• Problem to work on: Print the records below word for word, beginning with the first line and ending once the line containing "assumption | with_reducible apply State.keeps_updMce)" is printed.
——
-- ==== Sys2Proof/Laws/KeepsKeys.lean ====
section
/-! SUPPORT. What the memory crypto engines and the host keep: one lemma for each operation and each command. -/

namespace Sys2Proof.Machine

variable {calm : Bool}

/-! ### Keys -/

theorem State.keeps_refuseKey {s : State} {t : State} (h : Keeps calm s t) (m : Nat) : Keeps calm s (State.refuseKey t m) := by
  unfold State.refuseKey
  repeat' (first | with_reducible assumption | with_reducible apply State.keeps_updMce)

theorem State.keeps_writeKeySel {s : State} {t : State} (h : Keeps calm s t)
    (via : Via) (m : Nat) (value : Reg) :
    Keeps calm s (State.writeKeySel t via m value) := by
  unfold State.writeKeySel
  repeat' (first
    | with_reducible assumption | with_reducible apply State.keeps_refuseKey | with_reducible apply State.keeps_updMce
    | dsimp only | split)

theorem keeps_execKeySelWrite {s : State} {t : State} (h : Keeps calm s t)
    (via : Via) (m : Nat) (value : Reg) :
    Keeps calm s (afterOf t (execKeySelWrite via m value t)) := by
  unfold execKeySelWrite afterOf
  repeat' (first
    | with_reducible assumption | with_reducible apply State.keeps_access | with_reducible apply State.keeps_writeKeySel
    | (intro _))

theorem State.keeps_keyCommand {s t : State} (h : Keeps calm s t) (via : Via) (m : Nat) (f : Nat → State → State)
    (hf : ∀ k u, Keeps calm s u → Keeps calm s (f k u)) :
    Keeps calm s (State.keyCommand t via m f) := by
  unfold State.keyCommand
  try dsimp only
  repeat' (first
    | with_reducible assumption | (apply hf; assumption) | (apply hf) | with_reducible apply State.keeps_access
    | with_reducible apply State.keeps_refuseKey | split | (intro _))

theorem State.keeps_loadKey {s : State} {t : State} (h : Keeps calm s t)
    (m : Nat) (k : Nat) :
    Keeps calm s (State.loadKey t m k) := by
  unfold State.loadKey
  repeat' (first
    | with_reducible assumption | with_reducible apply State.keeps_refuseKey | with_reducible apply State.keeps_drawRandom
    | with_reducible apply State.keeps_updKey | dsimp only | split)

theorem keeps_execKeyLoad {s : State} {t : State} (h : Keeps calm s t)
    (via : Via) (m : Nat) :
    Keeps calm s (afterOf t (execKeyLoad via m t)) := by
  unfold execKeyLoad afterOf
  repeat' (first
    | with_reducible assumption | with_reducible apply State.keeps_keyCommand | with_reducible apply State.keeps_loadKey
    | (intro _))

theorem State.keeps_activateKey {s : State} {t : State} (h : Keeps calm s t)
    (m : Nat) (k : Nat) :
    Keeps calm s (State.activateKey t m k) := by
  unfold State.activateKey
  repeat' (first
    | with_reducible assumption | with_reducible apply State.keeps_updKey | with_reducible apply State.keeps_refuseKey
    | dsimp only | split)

theorem keeps_execKeyActivate {s : State} {t : State} (h : Keeps calm s t)
    (via : Via) (m : Nat) :
    Keeps calm s (afterOf t (execKeyActivate via m t)) := by
  unfold execKeyActivate afterOf
  repeat' (first
    | with_reducible assumption | with_reducible apply State.keeps_keyCommand | with_reducible apply State.keeps_activateKey
    | (intro _))

theorem State.keeps_drainKey {s : State} {t : State} (h : Keeps calm s t)
    (m : Nat) (k : Nat) :
    Keeps calm s (State.drainKey t m k) := by
  unfold State.drainKey
  repeat' (first
    | with_reducible assumption | with_reducible apply State.keeps_refuseKey | with_reducible apply State.keeps_updKey
    | dsimp only | split)

theorem keeps_execKeyDrain {s : State} {t : State} (h : Keeps calm s t)
    (via : Via) (m : Nat) :
    Keeps calm s (afterOf t (execKeyDrain via m t)) := by
  unfold execKeyDrain afterOf
  repeat' (first
    | with_reducible assumption | with_reducible apply State.keeps_keyCommand | with_reducible apply State.keeps_drainKey
    | (intro _))

theorem State.keeps_retireKey {s : State} {t : State} (h : Keeps calm s t)
    (m : Nat) (k : Nat) :
    Keeps calm s (State.retireKey t m k) := by
  unfold State.retireKey
  repeat' (first
    | with_reducible assumption | with_reducible apply State.keeps_updKey | with_reducible apply State.keeps_refuseKey
    | dsimp only | split)

theorem keeps_execKeyRetire {s : State} {t : State} (h : Keeps calm s t)
    (via : Via) (m : Nat) :
    Keeps calm s (afterOf t (execKeyRetire via m t)) := by
  unfold execKeyRetire afterOf
  repeat' (first
    | with_reducible assumption | with_reducible apply State.keeps_keyCommand | with_reducible apply State.keeps_retireKey
    | (intro _))

theorem State.keeps_foundUe {s : State} {t : State} (h : Keeps calm s t)
    (page : Nat) (bit : Option Nat) (info : Reg) :
    Keeps calm s (State.foundUe t page bit info) := by
  unfold State.foundUe
  repeat' (first
    | with_reducible assumption | with_reducible apply State.keeps_report | with_reducible apply State.keeps_countUe
    | with_reducible apply State.keeps_raiseErr | split)

theorem State.keeps_losesLine {s : State} {t : State} (h : Keeps calm s t)
    (u0 : Nat) (n : Nat) :
    Keeps calm s (State.losesLine t u0 n) := by
  unfold State.losesLine
  repeat' (first | with_reducible assumption | with_reducible apply State.keeps_poisonLine | with_reducible apply State.keeps_foundUe)

theorem State.keeps_mceRead {s : State} {t : State} (h : Keeps calm s t) (u0 : Nat) (ecc : EccRead) (verified : Bool) :
    Keeps calm s (State.mceRead t u0 ecc verified) := by
  unfold State.mceRead
  repeat' (first
    | with_reducible assumption | with_reducible apply State.keeps_countCe | dsimp only | split)

theorem State.keeps_readBasin {s : State} {t : State} (h : Keeps calm s t) (u0 : Nat) (n : Nat) (k : Nat) (ecc : EccRead) :
    Keeps calm s (State.readBasin t u0 n k ecc).2 := by
  unfold State.readBasin
  repeat' (first
    | with_reducible assumption | with_reducible apply State.keeps_losesLine
    | with_reducible apply State.keeps_getLine | with_reducible apply State.keeps_mceRead | dsimp only | split)

theorem State.keeps_chargeScrub {s : State} {t : State} (h : Keeps calm s t)
    (u0 : Nat) :
    Keeps calm s (State.chargeScrub t u0) := by
  unfold State.chargeScrub
  repeat' (first | with_reducible assumption | with_reducible apply State.keeps_takeTokens | split)

theorem State.keeps_sweepAt {s : State} {t : State} (h : Keeps calm s t) (m : Nat) (k : Nat) (n : Nat) (ecc : EccRead) :
    Keeps calm s (State.sweepAt t m k n ecc) := by
  unfold State.sweepAt
  repeat' (first
    | with_reducible assumption | with_reducible apply State.keeps_losesLine
    | with_reducible apply State.keeps_mceRead | with_reducible apply State.keeps_chargeScrub
    | with_reducible apply State.keeps_putLine | dsimp only | split)

theorem keeps_execSweepStep {s : State} {t : State} (h : Keeps calm s t)
    (m : Nat) (slot : Nat) (ecc : EccRead) :
    Keeps calm s (afterOf t (execSweepStep m slot ecc t)) := by
  unfold execSweepStep afterOf
  repeat' (first
    | with_reducible assumption | with_reducible apply State.keeps_updKey | with_reducible apply State.keeps_progress
    | with_reducible apply State.keeps_sweepAt | with_reducible apply State.keeps_chargeScrub | dsimp only | split)

theorem keeps_execSweepFlush {s : State} {t : State} (h : Keeps calm s t)
    (m : Nat) (slot : Nat) :
    Keeps calm s (afterOf t (execSweepFlush m slot t)) := by
  unfold execSweepFlush afterOf
  repeat' (first | with_reducible assumption | with_reducible apply State.keeps_updKey | dsimp only | split)

theorem State.keeps_loseTree {s : State} {t : State} (h : Keeps calm s t)
    (u0 : Nat) (k : Nat) (l : Nat) :
    Keeps calm s (State.loseTree t u0 k l) := by
  unfold State.loseTree
  repeat' (first | with_reducible assumption | with_reducible apply State.keeps_raiseErr | with_reducible apply State.keeps_updMce)

theorem State.keeps_readTree {s : State} {t : State} (h : Keeps calm s t)
    (u0 : Nat) (n : Nat) (k : Nat) (tree : EccRead) :
    Keeps calm s (State.readTree t u0 n k tree) := by
  unfold State.readTree
  repeat' (first
    | with_reducible assumption | with_reducible apply State.keeps_raiseErr | with_reducible apply State.keeps_countCe
    | with_reducible apply State.keeps_loseTree | with_reducible apply State.keeps_report
    | with_reducible apply State.keeps_countUe | dsimp only | split)

theorem keeps_execBasinRead {s : State} {t : State} (h : Keeps calm s t)
    (m : Nat) (line : Nat) (slot : Nat) (ecc : EccRead) (tree : EccRead) (level : Nat) :
    Keeps calm s (afterOf t (execBasinRead m line slot ecc tree level t)) := by
  unfold execBasinRead afterOf
  repeat' (first
    | with_reducible assumption | with_reducible apply State.keeps_progress | with_reducible apply State.keeps_readBasin
    | with_reducible apply State.keeps_readTree | dsimp only | split)

theorem keeps_execBasinWrite {s : State} {t : State} (h : Keeps calm s t)
    (m : Nat) (line : Nat) (slot : Nat) (data : List Byte) :
    Keeps calm s (afterOf t (execBasinWrite m line slot data t)) := by
  unfold execBasinWrite afterOf
  repeat' (first
    | with_reducible assumption | with_reducible apply State.keeps_progress | with_reducible apply State.keeps_putLine
    | dsimp only | split)

theorem State.keeps_mergeLine {s : State} {t : State} (h : Keeps calm s t)
    (u0 : Nat) (n : Nat) (k : Nat) (offset : Nat) (data : List Byte) (ecc : EccRead) :
    Keeps calm s (State.mergeLine t u0 n k offset data ecc) := by
  unfold State.mergeLine
  repeat' (first
    | with_reducible assumption | with_reducible apply State.keeps_putLine | with_reducible apply State.keeps_readBasin
    | dsimp only | split)

theorem keeps_execBasinPartialWrite {s : State} {t : State} (h : Keeps calm s t)
    (m : Nat) (line : Nat) (slot : Nat) (offset : Nat) (data : List Byte) (ecc : EccRead) :
    Keeps calm s (afterOf t (execBasinPartialWrite m line slot offset data ecc t)) := by
  unfold execBasinPartialWrite afterOf
  repeat' (first
    | with_reducible assumption | with_reducible apply State.keeps_progress | with_reducible apply State.keeps_mergeLine
    | dsimp only | split)

theorem keeps_execTreeEviction {s : State} {t : State} (h : Keeps calm s t)
    (m : Nat) (level : Nat) (line : Nat) :
    Keeps calm s (afterOf t (execTreeEviction m level line t)) := by
  unfold execTreeEviction afterOf
  repeat' (first
    | with_reducible assumption | with_reducible apply State.keeps_raiseErr | with_reducible apply State.keeps_updMce
    | dsimp only | split)

theorem State.keeps_dropBasin {s t : State} (h : Keeps calm s t) (f : Nat → Bool) :
    Keeps calm s { t with basin := Sparse.dropKeys t.basin f } := by
  refine h.of_memory (fun _ => ⟨rfl, rfl⟩) rfl rfl rfl ?_ rfl rfl rfl
  simp only [Memory.wf, Bool.and_eq_true, and_imp]
  intro a b c d e f g
  exact ⟨⟨⟨⟨⟨⟨a, b⟩, c⟩, d⟩, e⟩, f⟩, Sparse.wf_dropKeys _ _ _ g⟩

theorem keeps_execSubtreeReinit {s : State} {t : State} (h : Keeps calm s t) (m : Nat) :
    Keeps calm s (afterOf t (execSubtreeReinit m t)) := by
  unfold execSubtreeReinit afterOf
  repeat' (first
    | with_reducible assumption | with_reducible apply State.keeps_raiseErr | with_reducible apply State.keeps_updMce
    | with_reducible apply State.keeps_dropBasin | dsimp only | split)

theorem keeps_execGroupRebuild {s t : State} (h : Keeps calm s t) (m : Nat) : Keeps calm s (afterOf t (execGroupRebuild m t)) := by
  unfold execGroupRebuild afterOf
  dsimp only
  split
  · exact State.keeps_updMce (State.keeps_dropBasin h _) _ _
  · exact h

theorem State.keeps_scrubLoss {s : State} {t : State} (h : Keeps calm s t)
    (k : Nat) (n : Nat) :
    Keeps calm s (State.scrubLoss t k n) := by
  unfold State.scrubLoss
  repeat' (first
    | with_reducible assumption | with_reducible apply State.keeps_poisonLine | with_reducible apply State.keeps_foundUe
    | with_reducible apply State.keeps_raiseErr | with_reducible apply State.keeps_updMce
    | with_reducible apply State.keeps_loseTree | with_reducible apply State.keeps_report | dsimp only | split)

theorem keeps_execScrubStep {s : State} {t : State} (h : Keeps calm s t)
    (k : Nat) (ecc : EccRead) :
    Keeps calm s (afterOf t (execScrubStep k ecc t)) := by
  unfold execScrubStep afterOf
  repeat' (first
    | with_reducible assumption | with_reducible apply State.keeps_raiseErr | with_reducible apply State.keeps_countCe
    | with_reducible apply State.keeps_scrubLoss | with_reducible apply State.keeps_updBas
    | with_reducible apply State.keeps_progress | with_reducible apply State.keeps_chargeScrub | dsimp only | split)

theorem keeps_execLineTest {s : State} {t : State} (h : Keeps calm s t)
    (page : Nat) (test : TestRead) :
    Keeps calm s (afterOf t (execLineTest page test t)) := by
  unfold execLineTest afterOf
  repeat' (first | with_reducible assumption | with_reducible apply State.keeps_makeSuspect | dsimp only | split)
——
• Reply to the exercise:
-- ==== Sys2Proof/Laws/KeepsKeys.lean ====
section
/-! SUPPORT. What the memory crypto engines and the host keep: one lemma for each operation and each command. -/

namespace Sys2Proof.Machine

variable {calm : Bool}

/-! ### Keys -/

theorem State.keeps_refuseKey {s : State} {t : State} (h : Keeps calm s t) (m : Nat) : Keeps calm s (State.refuseKey t m) := by
  unfold State.refuseKey
  repeat' (first | with_reducible assumption | with_reducible apply State.keeps_updMce)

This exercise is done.